In the structural formula, the expression “[(Z1Y2)mR2Y3]n” describes nonpolymeric compounds which are oligomers. Oligomers are usually formed when either Z1 or R2 are at least bivalent. The (Z1Y2)m moiety describes oligomers in which Z1 repeats itself such as when Z1 is derived from p-hydroxybenzoic acid. When n is one or more, p in the structural formula is preferably one to avoid significant crosslinking of the compound due to the multivalent nature of Z1. However, some crosslinking can be tolerated in binder-mixtures for toner and developer compositions.

In general, the Tg of the binder is high enough to provide suitable storage stability, yet low enough to allow low temperature fusing and extended fusing latitude. In one preferred embodiment of the invention, the Tg of the mixture ranges from 55 to 80° C.

A “multicyclic aromatic nucleus” is a nucleus comprising at least two cyclic groups at least one of which is aromatic, including aromatic heterocyclic ring groups.

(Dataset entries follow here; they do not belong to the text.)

-- ==== Sys2Proof/Machine/Util.lean ====
section
/-! DEFINITION. Keyed lists in one canonical form (keys strictly rising) and small arithmetic helpers. -/

namespace Sys2Proof.Machine

/-- The value listed at a key. -/
def amGet {α : Type} (k : Nat) : List (Nat × α) → Option α
  | [] => none
  | (j, v) :: m => if k = j then some v else amGet k m

/-- List a value at a key, keys kept strictly rising. -/
def amSet {α : Type} (k : Nat) (v : α) : List (Nat × α) → List (Nat × α)
  | [] => [(k, v)]
  | (j, w) :: m => if k < j then (k, v) :: (j, w) :: m else if k = j then (k, v) :: m else (j, w) :: amSet k v m

/-- Unlist a key. -/
def amDel {α : Type} (k : Nat) : List (Nat × α) → List (Nat × α)
  | [] => []
  | (j, w) :: m => if k = j then amDel k m else (j, w) :: amDel k m

/-- The value at a key, with what an unlisted key reads as. -/
def amGetD {α : Type} (d : α) (k : Nat) (m : List (Nat × α)) : α := (amGet k m).getD d

/-- Write a value where `d` is what an unlisted key reads as: writing `d` unlists the key. -/
def amPut {α : Type} [DecidableEq α] (d : α) (k : Nat) (v : α) (m : List (Nat × α)) : List (Nat × α) :=
  if v = d then amDel k m else amSet k v m

/-- Apply a change at a key where it is listed. -/
def amMod {α : Type} (k : Nat) (f : α → α) (m : List (Nat × α)) : List (Nat × α) :=
  m.map fun e => if e.1 = k then (e.1, f e.2) else e

/-- Keys strictly rising. -/
def amSorted {α : Type} : List (Nat × α) → Bool
  | [] => true
  | [_] => true
  | (j, _) :: (k, w) :: m => decide (j < k) && amSorted ((k, w) :: m)

/-- The first number below `n` that a test accepts. -/
def findBelow (n : Nat) (p : Nat → Bool) : Option Nat := (List.range n).find? p

/-- Add with saturation at `2^w - 1` (the saturating counters of R450). -/
def satAdd (w a b : Nat) : Nat := min (a + b) (2 ^ w - 1)

/-- Whether a number is a power of two. -/
def isPow2 (n : Nat) : Bool := n != 0 && 2 ^ n.log2 == n

/-- The set bit positions of a mask below `n`, ascending. -/
def bitsOf (n m : Nat) : List Nat := (List.range n).filter fun i => m.testBit i

/-- Sum of a list of numbers. -/
def sumNat (l : List Nat) : Nat := l.foldl (· + ·) 0

/-- The element with the greatest key, the first among equals. -/
def argMax {α : Type} (key : α → Nat) : List α → Option α
  | [] => none
  | a :: l => match argMax key l with
    | none => some a
    | some b => if key a < key b then some b else some a

/-- The element with the least key, the first among equals. -/
def argMin {α : Type} (key : α → Nat) : List α → Option α
  | [] => none
  | a :: l => match argMin key l with
    | none => some a
    | some b => if key b < key a then some b else some a

/-- The first `n` bytes from offset `off`, zero beyond the end. -/
def sliceBytes (bs : Bytes) (off n : Nat) : Bytes := (List.range n).map fun i => bs.getD (off + i) 0

/-- A little-endian field of a byte string (R9). -/
def leField (bs : Bytes) (off n : Nat) : Nat := (ofBytes (8 * n) (sliceBytes bs off n)).toNat

/-- Field of `n` bytes at byte offset `off` of a little-endian format held in a bit vector (R9). -/
def fieldAt {w : Nat} (x : BitVec w) (off n : Nat) : Nat := (x.toNat >>> (8 * off)) % 2 ^ (8 * n)

/-- A value placed at byte offset `off`, `n` bytes wide. -/
def putAt (w off n v : Nat) : BitVec w := BitVec.ofNat w ((v % 2 ^ (8 * n)) <<< (8 * off))

/-- Replace bits [hi:lo] of a word. -/
def setBits {w : Nat} (x : BitVec w) (hi lo v : Nat) : BitVec w :=
  BitVec.ofNat w (x.toNat - (bitField x hi lo <<< lo) + ((v % 2 ^ (hi + 1 - lo)) <<< lo))

/-- A bit of a Boolean. -/
def b2n (b : Bool) : Nat := if b then 1 else 0

end Sys2Proof.Machine
end

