-- ==== Sys2Proof/Machine/Array.lean ====
section
/-! DEFINITION. The whorl array's spindles: whorls in service, entitlements, units, queues, arbiters, sampling and ledgers (R39 to
R47, R49 to R54, R59 to R64). Choices marked in the log: DEDUCED 143, 148; DESIGN CHOICE 11, 24, 44, 125, 126, 128, 134, 146. -/

namespace Sys2Proof.Machine

/-- Apply a change to the whorl array and keep everything else as it is. -/
def onArray (f : Block → Block) (b : Block) : Block := { b with wh := (f b).wh }

/-! ### Whorls in service -/

/-- Spindle of a whorl (64 whorls each). -/
def spindleOf (w : Nat) : Nat := w / 64
/-- The whorls of a spindle. -/
def whorlsOf (sp : Nat) : List Nat := (List.range 64).map (· + 64 * sp)
/-- The first reserved spindle: the reservation is the four highest. -/
def firstReserved (b : Block) : Nat := b.row.spindles - 4
def isReserved (w : Nat) (b : Block) : Bool := decide (firstReserved b ≤ spindleOf w)

/-- A whorl is in service: neither retired, nor of a fenced spindle, nor taken for a field test (R66, R419). -/
def whorlIn (w : Nat) (b : Block) : Bool :=
  decide (w < b.row.whorls) && !b.wh.retired.contains w && !b.wh.fenced.contains (spindleOf w) && !b.wh.testing.contains w
/-- Whorls retired, those of fenced spindles included (R454). -/
def retiredCount (b : Block) : Nat :=
  64 * b.wh.fenced.length + (b.wh.retired.filter fun w => !b.wh.fenced.contains (spindleOf w)).length
/-- Whorls in service, adopted ones included (R68). -/
def inServiceCount (b : Block) : Nat := b.row.whorls - retiredCount b - b.wh.testing.length
/-- A spindle is in service: neither fenced, nor in its reset, nor being isolated (R405, R408). -/
def spindleIn (sp : Nat) (b : Block) : Bool :=
  decide (sp < b.row.spindles) && !b.wh.fenced.contains sp && !(b.wh.resetSpindles.any fun r => r.index == sp) &&
    !(b.wh.isolating.any fun r => r.index == sp)
/-- A whorl takes work: in service and not in its own or its spindle's reset (R403, R405). -/
def whorlTakes (w : Nat) (b : Block) : Bool :=
  whorlIn w b && !(b.wh.resetWhorls.any fun r => r.index == w) && spindleIn (spindleOf w) b

/-! ### Entitlements (R50, R51) -/

/-- In-service whorls outside the reservation, adopted whorls excluded. -/
def sharedWhorls (b : Block) : Nat :=
  let lost := (b.wh.retired ++ b.wh.testing).filter fun w => !isReserved w b && !b.wh.fenced.contains (spindleOf w)
  64 * firstReserved b - 64 * (b.wh.fenced.filter (· < firstReserved b)).length - lost.eraseDups.length - b.wh.adopted.length

/-- The floor of a slot and the pool above the floors. -/
def floorPool (b : Block) : Nat × Nat :=
  let g := sharedWhorls b
  let n := b.row.slots
  if b.row.floor * n ≤ g then (b.row.floor, g - b.row.floor * n) else (g / n, g - g / n * n)

/-- Sum of the weights of the resident skeins. -/
def totalWeight (b : Block) : Nat := sumNat ((b.skeins.filter (·.2.slot.isSome)).map (·.2.weight))

/-- Entitlement of a slot in whorl-equivalents: the floor alone where its skein has weight 0 or it holds none. -/
def entitlement (slot : Nat) (b : Block) : Nat :=
  let fp := floorPool b
  let w := ((slotSkein slot b).map (·.2.weight)).getD 0
  fp.1 + if totalWeight b = 0 then 0 else fp.2 * w / totalWeight b

/-! ### Queues and ledgers -/

def queueOf (sp : Nat) (b : Block) : List WUnit := amGetD [] sp b.wh.queues
def setQueue (sp : Nat) (q : List WUnit) (b : Block) : Block :=
  setWh (fun w => { w with queues := amPut [] sp q w.queues }) b

/-- Units that a spindle queue holds at most (R41). -/
def queueCap : Nat := 512

/-- Enter a unit in a whorl's ledger, over the oldest of 4,096 entries (R63). -/
def enterLedger (w : Nat) (e : BitVec 64) (b : Block) : Block :=
  setWh (fun x => { x with ledgers := amPut [] w ((e :: amGetD [] w x.ledgers).take 4096) x.ledgers }) b

/-- The array's next choice among `n`; a free value. -/
def arrayPick (n : Nat) (b : Block) : Nat × Block :=
  (Config.arrayPick b.wh.picks % n, setWh (fun w => { w with picks := w.picks + 1 }) b)

/-- One of a list's elements, the array's choice. -/
def pickOne (l : List Nat) (b : Block) : Option (Nat × Block) := match l with
  | [] => none
  | a :: _ => let (c, b) := arrayPick l.length b; some (l.getD c a, b)

/-! ### Re-spin (R59, R60) -/

/-- The next output of the re-spin DRBG. -/
def drbgDraw (b : Block) : Nat × Block :=
  (Config.respinDrbg b.wh.drbg b.wh.drbgNext, setWh (fun w => { w with drbgNext := w.drbgNext + 1 }) b)

/-- A checker, drawn uniformly among the in-service whorls outside a spindle; none where there is none. -/
def drawChecker (sp : Nat) (b : Block) : Option Nat × Block :=
  let ws := (List.range b.row.whorls).filter fun c => whorlIn c b && spindleOf c != sp
  let (x, b) := drbgDraw b
  (ws[x % max ws.length 1]?, b)

/-- Issue a check of blocks that a whorl produces. -/
def issueCheck (w : Nat) (e : BitVec 64) (blocks : Nat) (b : Block) : Block := match drawChecker (spindleOf w) b with
  | (some c, b) => setWh (fun x => { x with
      checked := x.checked + blocks,
      checks := x.checks ++ [{ producer := w, checker := c, entry := e, since := b.tick, blocks := blocks }] }) b
  | (none, b) => b

/-- Sample a block: one in 64, or every one where re-spin is forced (R59, R60). -/
def sampleBlock (w : Nat) (u : WUnit) (b : Block) : Block :=
  let (x, b) := drbgDraw b
  if u.forced || x % 64 == 0 then issueCheck w u.entry 1 b else b

/-- A whorl produces blocks of a unit: they are sampled, and the unit stands in the whorl's ledger (R59, R63). -/
def produce (w : Nat) (u : WUnit) (blocks : Nat) (b : Block) : Block :=
  (List.range blocks).foldl (fun b _ => sampleBlock w u b) (enterLedger w u.entry b)

/-! ### Home spindles (R40, R44) -/

/-- The first of the spindles listed with the shortest queue; between equal queues it is the first, the model's choice. -/
def shortest (l : List Nat) (b : Block) : Option Nat := argMin (fun sp => (queueOf sp b).length) l

/-- The spindle a unit is sent to: the shorter queue of its two home candidates, drawn from the spindles in service outside the
reservation, or for a slot unit the reserved spindle in service with the shortest queue. DESIGN CHOICE: of two equally short queues it
is the first candidate's, and for a slot unit the lowest spindle's; the spec says nothing of equal queues. -/
def targetSpindle (slotUnit : Bool) (keyId slot : Nat) (b : Block) : Option Nat :=
  if slotUnit then shortest (((List.range 4).map (· + firstReserved b)).filter fun sp => spindleIn sp b) b
  else
    let sps := (List.range (firstReserved b)).filter fun sp => spindleIn sp b
    let (i, j) := Config.homePair b.wh.hashKey keyId slot
    shortest ((sps[i % max sps.length 1]?).toList ++ (sps[j % max sps.length 1]?).toList) b

/-- Put a unit at the end of its home queue; none where it must wait: no home is in service, or both are full (R41). -/
def enqueue (u : WUnit) (b : Block) : Option (Nat × Block) := match targetSpindle u.slotUnit u.keyId u.slot b with
  | none => none
  | some sp =>
    if queueCap ≤ (queueOf sp b).length then none else some (sp, setQueue sp (queueOf sp b ++ [{ u with home := none }]) b)

/-! ### The arbiter (R41, R49, R52) -/

/-- Tier 5 fell short in the last tick, or a tier above it. -/
def shortfall (b : Block) : Bool := b.wh.unmet.any (· ≤ 5)

/-- The tier that the arbiter serves a unit in; tier 4 beyond 64 whorl-equivalents goes with tier 5 (R49). -/
def tierOf (past : Bool) (u : WUnit) : Nat := if u.tier == 4 && past then 5 else u.tier

/-- Ledger entries of message segments. -/
def isSegment (u : WUnit) : Bool := u.entry.toNat / 2 ^ 62 == 2

/-- The next slot after one in a rising list, cyclically. -/
def slotAfter (t : Nat) (slots : List Nat) : Nat := ((slots.find? fun s => decide (t < s)).getD (slots.headD t))

/-- Deficit round robin: the slot at the turn is served while its deficit covers its head; else the turn passes on and the next slot
gains its quantum. The answer is the slot served and the deficits, whose cost has been taken. -/
def drr : Nat → (Nat → Nat) → (Nat → Nat) → List Nat → Nat → List (Nat × Nat) → Nat × List (Nat × Nat)
  | 0, _, _, _, t, d => (t, d)
  | k + 1, quantum, cost, slots, t, d =>
    if slots.contains t && decide (cost t ≤ amGetD 0 t d) then (t, amPut 0 t (amGetD 0 t d - cost t) d)
    else
      let n := slotAfter t slots
      drr k quantum cost slots n (amPut 0 n (amGetD 0 n d + quantum n) d)

/-- The unit of a slot that is next: its oldest, in a shortfall its oldest that is no message segment (R41, R49). -/
def headOf (q : List WUnit) (short : Bool) (slot : Nat) : Option WUnit :=
  let mine := q.filter fun u => u.slot == slot
  if short then ((mine.find? fun u => !isSegment u).orElse fun _ => mine.head?) else mine.head?

/-- The unit that a spindle's arbiter starts next among those of the tiers allowed: of the highest tier present, in tier 5 by deficit
round robin over the skein slots with quanta of their entitlements, else the oldest (R41, R49, R52). -/
def pickUnit (sp : Nat) (tiers : Nat → Bool) (past : Bool) (b : Block) : Option (WUnit × Block) :=
  let q := (queueOf sp b).filter fun u => tiers (tierOf past u)
  match argMin (tierOf past) q with
  | none => none
  | some u =>
    if tierOf past u != 5 then some (u, b)
    else
      let q := q.filter fun u => tierOf past u == 5
      let slots := ((q.map (·.slot)).eraseDups).mergeSort fun x y => decide (x ≤ y)
      let cost (s : Nat) : Nat := ((headOf q (shortfall b) s).map (·.blocks)).getD 0
      let old := (amGetD [] sp b.wh.deficits).filter fun e => slots.contains e.1
      let (s, d) := drr 8192 (fun s => max 1 (entitlement s b)) cost slots (amGetD 0 sp b.wh.turns) old
      (headOf q (shortfall b) s).map fun u => (u, setWh (fun w => { w with
        deficits := amPut [] sp d w.deficits, turns := amPut 0 sp s w.turns }) b)

/-! ### Starting units -/

/-- The whorls that serve a spindle's queue: its own, and for the reservation the adopted (R44, R47). -/
def serversOf (sp : Nat) (b : Block) : List Nat :=
  (if firstReserved b ≤ sp then whorlsOf sp ++ b.wh.adopted else whorlsOf sp).filter fun w => whorlTakes w b
def isIdle (w : Nat) (b : Block) : Bool := !(b.wh.running.any fun r => r.whorl == w)
/-- The idle ones among them that can start a unit; an adopted whorl starts no home unit while a slot unit waits (R47). -/
def startersOf (sp : Nat) (b : Block) : List Nat := (serversOf sp b).filter fun w => isIdle w b

/-- Take a unit off its queue. -/
def unqueue (sp : Nat) (u : WUnit) (b : Block) : Block := setQueue sp ((queueOf sp b).filter fun v => v.id != u.id) b

/-- Start a unit of a spindle's queue on a whorl (R39). -/
def startOn (sp w : Nat) (u : WUnit) (b : Block) : Block :=
  setWh (fun x => { x with running := x.running ++ [{ whorl := w, unit := u, since := b.tick }] }) (produce w u u.blocks (unqueue sp u b))

/-- Reserved whorls alone and adopted ones start slot units, and an adopted whorl takes nothing else while one waits (R44, R47). -/
def mayStart (u : WUnit) (w : Nat) (b : Block) : Bool :=
  u.slotUnit || !b.wh.adopted.contains w ||
    !((List.range 4).any fun i => (queueOf (firstReserved b + i) b).any (·.slotUnit))

/-- Tiers that may start between ticks: the Reel's and the carder's only where the last tick left no higher tier short (R49, R54). -/
def tierOpen (b : Block) (t : Nat) : Bool := decide (t ≤ 5) || b.wh.unmet.all fun v => decide (t ≤ v)

/-- Start a spindle's units on its idle whorls while both last; a spindle whose arbiter stands still starts none. -/
def startIdle : Nat → Nat → Block → Block
  | 0, _, b => b
  | k + 1, sp, b =>
    if !spindleIn sp b then b
    else match pickUnit sp (tierOpen b) false b with
      | none => b
      | some (u, c) => match pickOne ((startersOf sp b).filter fun w => mayStart u w b) c with
        | none => b
        | some (w, c) => startIdle k sp (startOn sp w u c)

/-! ### Dropping a stolen unit (R45 to R47) -/

/-- Put the rest of a dropped unit at the head of a queue; a queue that is full gives its last unit back to its consumer, and so does a
spindle that has left service. -/
def requeueHead (sp : Nat) (u : WUnit) (b : Block) : Block :=
  if !spindleIn sp b then setWh (fun w => { w with waiting := u :: w.waiting }) b
  else
    let q := u :: queueOf sp b
    let b := setQueue sp (q.take queueCap) b
    setWh (fun w => { w with waiting := q.drop queueCap ++ w.waiting }) b

/-- A whorl drops the unit it runs: the blocks accepted complete, and the rest goes to the head of the victim's queue as a unit of the
same tier (R45, R46). How many blocks it had accepted is the array's choice. -/
def dropRun (r : Run) (b : Block) : Block :=
  let (k, b) := arrayPick r.unit.blocks b
  let rest := r.unit.blocks - (k + 1)
  let b := setWh (fun x => { x with running := x.running.filter fun v => v.whorl != r.whorl }) b
  if rest = 0 then b else requeueHead (r.unit.home.getD (spindleOf r.whorl)) { r.unit with blocks := rest, home := none } b

/-- A waiting slot unit of a spindle takes a reserved or adopted whorl that works on another unit (R44, R45, R47). -/
def preempt (sp : Nat) (u : WUnit) (b : Block) : Block :=
  if !(queueOf sp b).any (fun v => v.id == u.id) then b
  else match b.wh.running.find? fun r => !r.unit.slotUnit && (serversOf sp b).contains r.whorl with
    | some r => startOn sp r.whorl u (dropRun r b)
    | none => b

/-! ### Submission (R39, R41) -/

/-- A unit reaches its home queue and starts where a whorl is free for it, a slot unit also where one works on other units; else its
consumer waits with it (R41, R45). -/
def place (u : WUnit) (b : Block) : Block := match enqueue u b with
  | none => setWh (fun w => { w with waiting := w.waiting ++ [u] }) b
  | some (sp, b) =>
    let b := startIdle 64 sp b
    if u.slotUnit then preempt sp u b else b
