-- ==== Sys2Proof/Machine/Reel.lean ====
section
/-! DEFINITION. The Reel, zeroing, re-initialisation, the bitmap sweeper and the skew monitor (R97, R104, R115, R156 to R168,
R525). Choices marked in the log: DEDUCED 26, 27, 28, 91; DESIGN CHOICE 4, 20, 44, 135. -/

namespace Sys2Proof.Machine

/-! ### Scope -/

/-- A retwist of the zone is in the pass. -/
def retwisting (zone : Nat) (b : Block) : Bool := b.mem.reel.pass.any fun c => match c with
  | .retwist z _ _ => z == zone
  | _ => false

/-- A hank's lines are in the pass's scope: its key rotates, or its zone is retwisted; a skein's hanks leave it with its destroy (R156,
R165). -/
def hankInScope (h : Nat) (b : Block) : Bool :=
  let x := getHank h b
  x.st == .allocated && (getSkein x.skein b).map (·.st) != some SkSt.destroying && ((x.cls == .S && rotating x.keyId b) ||
    (match b.mem.lay.zoneOfHank h with | some m => retwisting m.zone b | none => false))

/-- The ranges in the pass's scope as (base, bytes): hanks, the boot carve-out, and the epoch MAC blocks in use (R156). -/
def scopeRanges (b : Block) : List (Nat × Nat) :=
  let hs := (b.mem.hanks.filter fun e => hankInScope e.1 b).map fun e => (e.1 * hankBytes, hankBytes)
  let l := b.mem.lay
  let boot := match l.zoneOfHank l.bootBase with
    | some m => if retwisting m.zone b then [(l.bootBase * hankBytes, l.bootHanks * hankBytes)] else []
    | none => []
  let blocks := b.mem.hanks.filterMap fun e => match e.2.eblock, l.zoneOfHank e.1 with
    | some k, some m => if e.2.st = .allocated && retwisting m.zone b then
        some ((m.baseHank + m.hanks - m.eblocks + k % 1024 / 8) * hankBytes + k % 8 * 262144, 262144) else none
    | _, _ => none
  hs ++ boot ++ blocks

/-- The windows with a line in scope at or above an address (R161). -/
def windowFrom (at' : Nat) (b : Block) : Option Nat :=
  argMin id ((scopeRanges b).filterMap fun r =>
    let w := max r.1 (at' / 65536 * 65536)
    let w := if w < at' then w + 65536 else w
    if w < r.1 + r.2 then some w else none)

/-- The next window with a line in scope at or above the mark. -/
def nextWindow (b : Block) : Option Nat := windowFrom b.mem.reel.mark b

/-- A window has lines in scope (R156, R165). -/
def inScope (w : Nat) (b : Block) : Bool := (scopeRanges b).any fun r => decide (r.1 ≤ w) && decide (w < r.1 + r.2)

/-! ### Passes -/

/-- The queued changes that a pass may take: those not deferred (R157, R159). -/
def passChanges (b : Block) : List RChange := (b.mem.reel.queue.filter fun q => !q.deferred).map (·.change)

/-- The rate of a pass: the least of its changes', at most the ceiling (R157). -/
def passRate (b : Block) : Nat :=
  let rates := (passChanges b).map fun c => match c with | .retwist _ rate _ => rate | .rotate _ _ => bitField b.regs.reelRotRate 9 0
  min ((argMin id rates).getD b.row.reelCeiling) b.row.reelCeiling

/-- The zones that the queued changes retwist. -/
def passZones (b : Block) : List Nat :=
  ((passChanges b).filterMap fun c => match c with | .retwist z _ _ => some z | _ => none).eraseDups

/-- A retwisted zone draws its new twist key (R156). -/
def drawTk (b : Block) (z : Nat) : Block :=
  let (t, b) := draw 64 b
  setMem (fun m => { m with reel := { m.reel with newTk := amSet z t m.reel.newTk } }) b

/-- REEL_PASS_START: the pass merges every change queued and not deferred (R157); a retwisted zone draws its new key. -/
def doPassStart (b : Block) : Block :=
  if !b.mem.reel.pass.isEmpty || b.mem.reel.taken.isSome || (passChanges b).isEmpty then b
  else (passZones b).foldl drawTk (setMem (fun m => { m with reel := { m.reel with
    pass := passChanges b, queue := m.reel.queue.filter (·.deferred), mark := 0, rate := passRate b } }) b)

/-- An absorber entry holds a change that is not written back (R193). -/
def unwritten (e : AbsEntry) : Bool := !e.spilled && e.dirty && !e.idle

/-- Write back the absorber entries of a window that hold changes, and keep them (R196). -/
def writeBackWindow (evs : MemEvs) (w : Nat) (b : Block) : Block :=
  (b.mem.abs.filter fun e => unwritten e && decide (w ≤ e.line) && decide (e.line < w + 65536)).foldl (fun b e =>
    modAbs e.line (fun e => { e with idle := true, closeAt := some (b.tick + plyTicks b) }) (absWriteBack evs e b)) b

/-- Bring in the counter blocks of a class S window (R161). -/
def windowCounters (evs : MemEvs) (w : Nat) (b : Block) : Block :=
  let x := getHank (w / hankBytes) b
  if x.st != .allocated || x.cls != .S then b
  else (List.range 16).foldl (fun b i => (ensure 5 evs 0 (w / 4096 + i) b).2) b

/-- A class S line has a counter of its own. -/
def lineWritten (a : Nat) (b : Block) : Bool := bobHas 0 (a / 4096) b && (lineCtr a b).2 != 0

/-- The lines of a window that hold content (R118, R156, R161): class S lines with a minor, class E lines with a bit, class B lines of a
live extent, and those of epoch MAC blocks; quarantined ranges are passed over (R164). -/
def contentLines (w : Nat) (b : Block) : List Nat :=
  let h := w / hankBytes
  let x := getHank h b
  let boot := decide (b.mem.lay.bootBase ≤ h) && decide (h < b.mem.lay.bootBase + b.mem.lay.bootHanks)
  ((List.range 1024).map (w + 64 * ·)).filter fun a => (quarOf a 64 b).isNone &&
    (if x.st = .allocated then (if x.cls = .S then lineWritten a b else (fixE x.keyId a b).2.2)
     else if boot then b.mem.extents.any fun e => decide (e.base ≤ a) && decide (a < e.base + 64 * e.lines)
     else true)

/-- Read a line for the Reel under its current placement and generation, and verify it: class S in plaintext; class E and B, and a line
that fails, as stored (R161, R164). -/
def readCopy (evs : MemEvs) (wk : Work) (a : Nat) (b : Block) : Moved × Block :=
  let h := getHank (a / hankBytes) b
  let raw := (rawRead evs (dataPlace (addrTk a b) a b) false b).1.data
  if h.st = .allocated then
    if h.cls = .S then
      match readUnder evs wk (genAt h.keyId a b) h.keyId (stepAt a b) a b with
      | (.ok x, _, b) => (.plain x, b)
      | (r, _, b) => (.stored raw, lineFault .S h.skein a r b)
    else
      let (ep, g, _) := fixE h.keyId a b
      let region := ((amGet h.keyId b.mem.keys).map (·.region)).getD 0
      match readE evs wk h.skein h.keyId g ep region h.eblock.isSome a b with
      | (.ok _, b) => (.stored raw, b)
      | (r, b) => (.stored raw, lineFault .E h.skein a r b)
  else match b.mem.extents.find? fun e => decide (e.base ≤ a) && decide (a < e.base + 64 * e.lines) with
    | some e => (.stored raw, (readLineB wk evs e.count a b).2)
    | none => (.stored raw, (rawRead evs (dataPlace (addrTk a b) a b) false b).2)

The cyclic group may be substituted with substituents such as aliphatic hydrocarbons, including cycloaliphatic hydrocarbons, other aromatic ring groups such as aryl, and heterocyclic ring groups such as substituted or fused thiazole, oxazole, imide, pyrazole, triazole, oxadiazole, pyridine, pyrimidine, pyrazine, triazine, tetrazine and quinoline groups. The substituents are fused or non-fused and mono or polycyclic. Examples of multicyclic aromatic nuclei include 9,9-bis(4-hydroxy-3,5-dichlorophenyl)fluorene, 4,4′-hexahydro-4,7-methanoindan-5-ylidenebis(2,6-dichlorophenol); 9,9-bis(4-hydroxy-3,5-dibromophenyl)fluorene, 4,4′-hexahydro-4,7-methanoindan-5-ylidenebis(2,6-dibromophenol); 3′,3″,5′,5″-tetrabromophenolphthalein, 9,9-bis(4-aminophenyl)fluorene, phenylindandiols; 1,1′-spirobiindandiols, 1,1′-spirobiindandiamines, 2,2′-spirobichromans; 7,7-dimethyl-7H-dibenzo[c,h]xanthenediol; xanthylium salt diols; 9,9-dimethylxanthene-3,6-bis(oxyacetic acids); 4,4′(3-phenyl-1-indanylidene)-diphenol and other bisphenols; 3′,3″-dibromo-5′,5″-dinitro-2′,2″-oxaphenolphthalein; 9-phenyl-3-oxo-2,6,7-trihydroxyxanthene; and the like.

“Aliphatic hydrocarbon group” for R1, R2, R3, Z1 and Z2 refers to monovalent or divalent, alkanes, alkenes, alkadienes and alkynes having from 1 to 20 carbon atoms. The groups are straight or branched chain and include carbohydrate, carboxylic acid, alcohol, ether, aldehyde and ketone functions. “Cycloaliphatic” refers to cyclic aliphatic hydrocarbon groups. The groups may be substituted with halogen, alkoxy, amide, nitro, ester and aromatic groups. Although the compounds in the mixture are non-polymeric, compounds which are oligomers are included in the mixtures. The nonpolymeric compounds in the mixtures of the invention are distinguished from polymers according to the following relationship.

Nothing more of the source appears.